The trio begins the morning at La Bottega, the only grocery in Solomeo, to shop for all the ingredients they’ll need. (Cucinelli wants to keep La Bottega in business, for himself and the village’s 400 inhabitants.) Once in the kitchen, the women work together easily and in harmony. Their small space is tidy and well designed, including a four-burner stove with a commercial pasta cooker insert, and even a wood-burning oven, where they occasionally make pizza.
Almost everything is cooked from memory, with well-rehearsed gestures and ingredients measured “by eye.” Beccafico seasons the pork roasts with garlic and fresh rosemary before putting them into the oven. Riccardi and Macchiarini peel potatoes, cut them into wedges, then soak them in a tub of water to eliminate surface starch. Beccafico prepares spicy amatriciana sauce in a huge pot (she stirs in the pasta just before serving, explaining that “the sauce holds onto pasta better, and it’s easier to portion out”). Macchiarini then makes the almond cookies called tozetti, using the only written recipe I see in the kitchen. Riccardi prepares a farro salad for vegetarians, and boils some rice in case someone isn’t well. The food is simply delicious. Cucinelli is having lunch at home with his granddaughter, but a tray with covered plates of the day’s preparations is delivered to his house for sampling. “I always taste everything,” he says with a smile.
Vintage Brunello: Decoding the Cucinelli Brand
THE LOOK: Flying private: understated, off-duty shapes in the most luxurious, neutral-toned fabrics (Mongolian cashmere, silk, suede, shearling) for the inconspicuous consumers who frequent the boutiques in locales like Saint-Tropez and Capri.
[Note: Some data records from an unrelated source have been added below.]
/-- The OPEN latch of an emitter can have set in the lit interval just ended (R82): its code was lit for at least 8 steps, and
neither its segment nor its row was off, nor its bank's references at 0, from the interval's beginning. -/
def State.openable (s : State) (y : Nat) (e : Nat × Bool) : Bool :=
  let v := (s.code e.1 y e.2.toNat).toNat
  8 ≤ onSteps s.endedRamp.1 s.endedRamp.2 (v % 1024) && !s.since.litZero.contains (y % 8) && !s.array.litRows.contains y
    && !s.array.litBar.any fun r => r.1 == y % 8 && r.2.covers y (e.1 / 16)

/-- The latches of a row are read and cleared (R84, R87): every SHORT, in the order given, then every OPEN (DESIGN CHOICE,
log entry 24: within a row slot the spec gives no order). With more than 64 OPEN latches, none of them makes a candidate,
and OPEN candidates of the row keep their counts (DESIGN CHOICE, log entry 24). -/
def State.scanRow (s : State) (y : Nat) (shorts latched : List (Nat × Bool)) : State :=
  let opens := latched.filter (s.openable y)
  let short := 64 < opens.length
  let s1 := if short then (s.sets ARRAY_STATUS.HEADROOM).headroomSignal else s
  let keep (c : Cand) : Bool :=
    c.em.y != y || (if c.short then shorts.contains (c.em.x, c.em.cool) else short || opens.contains (c.em.x, c.em.cool))
  let s2 := { s1 with array := { s1.array with cands := s1.array.cands.filter keep } }
  let s3 := shorts.foldl (fun t e => t.latchSet ⟨e.1, y, e.2⟩ true) s2
  if short then s3 else opens.foldl (fun t e => t.latchSet ⟨e.1, y, e.2⟩ false) s3

/-! ## Write windows (R63 to R67) -/

/-- The codes of a row are written (R66): entries 4096 y to 4096 y + 4095 take the row's listed codes. -/
def State.writeRow (s : State) (y : Nat) (row : List (Nat × BitVec 11)) : State :=
  let below := s.array.codes.filter fun e => e.1 < 4096 * y
  let above := s.array.codes.filter fun e => 4096 * (y + 1) ≤ e.1
  { s with array := { s.array with codes := below ++ row ++ above } }

/-- ROW_SLOT: the row's latches are read and its codes written (R65, R66, R84, R116). -/
def State.rowSlot (s : State) (y : Nat) (shorts opens : List (Nat × Bool)) (progress : List Nat) : State :=
  let s1 := s.scanRow y shorts opens
  let filled := s1.filledStrips progress
  let s2 := s1.writeRow y (s1.rowCodes progress y s.subframe)
  let old := s2.array.fillRows.filter fun e => e.1 != y
  ({ s2 with array := { s2.array with fillRows := old ++ filled.map fun t => (y, t) } }).countFill filled

/-- The DACs of a bank take the references of the frame (R70). -/
def State.dacLoad (s : State) (b : Nat) : State :=
  (s.wr (ARRAY_IREF_EFF.WARM b) (s.pipe.disp.eff s.pipe.scale b 0)).wr (ARRAY_IREF_EFF.COOL b) (s.pipe.disp.eff s.pipe.scale b 1)

/-- The slot in progress is one of bank b (R30). -/
def State.slotOf (s : State) (b : Nat) : Bool := match s.tick.slot with | some j => j % 8 == b | none => false

/-- WRITE_WINDOW_OPEN (R30, R63, R64, R70, R379): the window of a bank falls in the bank's own slots. -/
def doWriteWindowOpen (b : Nat) (s : State) : State :=
  if !s.slotOf b ∨ s.powerState ≠ 0 then s
  else
  let s1 := { s with
    array := { s.array with parked := b :: s.array.parked.filter (· != b), armed := b :: s.array.armed.filter (· != b) }
    power := { s.power with headroom := false } }
  if s.subframe = 0 then s1.dacLoad b else s1

/-- The part of WRITE_WINDOW_END that the array does (R63, R80, R91): the bank's lit interval begins, and what is off at its
beginning is noted (R82). -/
def State.windowEnd (s : State) (b : Nat) : State :=
  let rows := (s.array.killed.map (·.1)).filter (· % 8 == b)
  let held := (s.array.held.filter fun h => h.1 != b || h.2.2).map fun h => if h.1 == b then (h.1, h.2.1, false) else h
  { s with array := { s.array with
      parked := s.array.parked.filter (· != b), armed := s.array.armed.filter (· != b)
      held := held
      reopen := s.array.reopen.filter fun y => y % 8 != b
      litBar := s.array.litBar.filter (·.1 != b) ++ ((actingRects s.array.cuts) ++ (held.filter (·.1 == b)).map (·.2.1)).map fun r => (b, r)
      litRows := s.array.litRows.filter (· % 8 != b) ++ rows }
           since := { s.since with
      litZero := if s.forceZero then b :: s.since.litZero.filter (· != b) else s.since.litZero.filter (· != b) } }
THE COMPANY: In 1978, Cucinelli, the son of a farmer, realized there was no colorful cashmere. Today, he helms a burgeoning publicly traded company. Guided by ancient philosophies, the designer practices what he calls an ethical form of capitalism based on respect and moral values.
THE VILLAGE: Since he bought the abandoned hamlet of Solomeo, Cucinelli has restored everything from the church to the paving stones. He has also built an arts forum featuring an amphitheater, the Neo-Humanist Academy, and a 240-seat theater.
WHERE TO EAT: The region of Umbria lies southeast of better-known Tuscany. Solomeo is about two hours from both Rome and Florence. In Perugia, Brunello Cucinelli dines at the modern Umbrian Slow Food restaurant
Osteria a Priori and the classic
Ristorante La Taverna, as well as
La Bottega del Vino wine bar and jazz club. Closer to Solomeo, the eclectic
Osteria Macomà in Olmo is a family favorite. Cucinelli’s young workers frequent
Faliero, a complex that includes a no-frills trattoria whose specialty is torta al testo, or flatbread, cooked on stone disks heated in a huge fireplace and stuffed with a variety of fillings.
WHERE TO STAY:
Borgo Mandoleto Country Hotel offers suites as well as apartments with kitchens.
WHAT TO DO:
Il Teatro Cucinelli hosts concerts and plays as well as a weeklong medieval festival in the summer. And, of course, there’s the Brunello Cucinelli outlet store. Need we say more?
Milanese architect Tomaso Buzzi began creating his vision of the ideal village as a theatrical stage in 1956. Today, La Scarzuola, located on a dirt road next to a former Franciscan convent near Montegabbione, is home to Roman-style villas, buildings modeled on the Acropolis, seven theaters, and much more. The effect is surreal. By appointment only.
Umbria Jazz in Perugia offers ten days of concerts and clinics in July and a few days after Christmas.